* [Exercise]
After finding the line containing "expiring s.axis.pulseTimer .stepPulse" below, please output that line and each following one through the line containing "if s.onLine then s.roster.map", exactly as written.

* [Provided records]
-- ==== Sys2Proof/Machine/Tick.lean ====
section
/-! DEFINITION. What the part does while no command waits: one period of the 16 MHz clock. Every timer and every count of
bit times moves on, and those that run out put their command in the queue. The idle count that reaches the gap of the
picked frame starts its attempt at once (log 2, log 21). -/

namespace Sys2Proof.Machine

/-! ### Millisecond timers and pulse intervals -/

/-- A timer that is running counts down. -/
def countDown (t : Clocks) : Clocks := t - 1

/-- The command of a timer that runs out in this period. -/
def expiring (t : Clocks) (c : Instr) : List Instr := if t = 1 then [c] else []

/-- R164: the lapse timers count only while Listening or Online. -/
def lapsing (s : State) : List Instr :=
  if s.onLine then
    (List.finRange 32).flatMap fun n => expiring (s.peer n).lapse (.lapseTimerExpiry n)
  else []

/-- The commands of the timers that run out in this period, in the order of log 21. -/
def expiries (s : State) : List Instr :=
  expiring s.axis.pulseTimer .stepPulse ++ expiring s.axis.dwellTimer .dwellExpiry ++
    expiring s.listenTimer .listeningTimerExpiry ++ expiring s.presenceTimer .presenceTimerExpiry ++ lapsing s ++
    s.posts.flatMap fun e => expiring e.timer (.answerTimerExpiry e.dest e.sequence)

/-- Every timer counts one period. -/
def countTimers (s : State) : State :=
  { s with
    axis := { s.axis with
      pulseTimer := countDown s.axis.pulseTimer, dwellTimer := countDown s.axis.dwellTimer }
    listenTimer := countDown s.listenTimer
    presenceTimer := countDown s.presenceTimer
    roster :=
      if s.onLine then s.roster.map fun e => { e with lapse := countDown e.lapse } else s.roster
    posts := s.posts.map fun e => { e with timer := countDown e.timer } }

/-! ### Bit times (R109, R114) -/

/-- R109: whether the line is idle for the counts: recessive, the receiver hunts and nothing is sent. -/
def State.idles (s : State) : Bool := s.hunts && !s.lif.dominant

/-- R114: the idle count, just risen, reaches the gap of the picked frame, and the transmitter starts at once. A frame picked
while the count stands at its gap waits for the next round, as one picked after it does by R113: only a count that rises
to the gap is compared (log 44). -/
def reachGap (s : State) : State :=
  match s.lif.picked with
  | some p => if s.mayBegin && p.gap == s.lif.idle then beginAttempt p s else s
  | none => s

/-- R109, R113: the commands of one more bit time of idle line. Where a quiet period and a round end together, the spec
gives no order: the quiet period comes first (log 21). -/
def idleEvents (l : Lif) : List Instr :=
  (if 319 ≤ l.quiet then [.quietPeriod] else []) ++ if 519 ≤ l.idle then [.idleRound] else []

/-- R109: one more bit time of idle line. The count that completes a round or a quiet period is set back by its
command. -/
def countIdle (l : Lif) : Lif := { l with idle := min 519 (l.idle + 1), quiet := min 319 (l.quiet + 1) }

/-- R107, R116: one more bit time of the frame in flight; after its last stop bit the transmitter listens back
(log 20). -/
def countFlight (length : Nat) (l : Lif) : Lif :=
  match l.flight with
  | some fl =>
    { l with
      flight := some { fl with bits := fl.bits + 1 }
      transmitter := if 10 * length ≤ fl.bits + 1 then .listeningBack else l.transmitter }
  | none => l

/-- R109, R114: one more bit time of idle line has gone. -/
def idleBit (s : State) : State :=
  let t := { s with lif := countIdle s.lif, pending := s.pending ++ idleEvents s.lif }
  if s.lif.idle < 519 then reachGap t else t

/-- One bit time has gone. -/
def bitTime (s : State) : State :=
  if s.idles then idleBit s
  else if s.lif.transmitter = .sending then
    { s with lif := countFlight ((s.charsInFlight.getD []).length) s.lif }
  else s

/-- The bit clock counts one period of the clock (R106). -/
def countBit (s : State) : State :=
  if s.bitRate.periods ≤ s.bitPhase + 1 then bitTime { s with bitPhase := 0 }
  else { s with bitPhase := s.bitPhase + 1 }

/-- One period of the clock with no command waiting. A closing of the Outbound Queue is over (log 47). -/
def tick (s : State) : State := countBit { countTimers s with pending := s.pending ++ expiries s, closing := false }

end Sys2Proof.Machine
end

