-- ==== Sys2Proof/Machine/Core.lean ====
section
/-! DEFINITION. The machine as the host runs it. -/

def Sys2Proof.core : Host.Core := { State := Sys2Proof.Machine.State, Fault := Sys2Proof.Machine.Fault, Refusal := Sys2Proof.Machine.Refusal, step := Sys2Proof.Machine.step, reset := Sys2Proof.Machine.State.reset }
end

* [Expected answer]
  expiring s.axis.pulseTimer .stepPulse ++ expiring s.axis.dwellTimer .dwellExpiry ++
    expiring s.listenTimer .listeningTimerExpiry ++ expiring s.presenceTimer .presenceTimerExpiry ++ lapsing s ++
    s.posts.flatMap fun e => expiring e.timer (.answerTimerExpiry e.dest e.sequence)

/-- Every timer counts one period. -/
def countTimers (s : State) : State :=
  { s with
    axis := { s.axis with
      pulseTimer := countDown s.axis.pulseTimer, dwellTimer := countDown s.axis.dwellTimer }
    listenTimer := countDown s.listenTimer
    presenceTimer := countDown s.presenceTimer
    roster :=
      if s.onLine then s.roster.map fun e => { e with lapse := countDown e.lapse } else s.roster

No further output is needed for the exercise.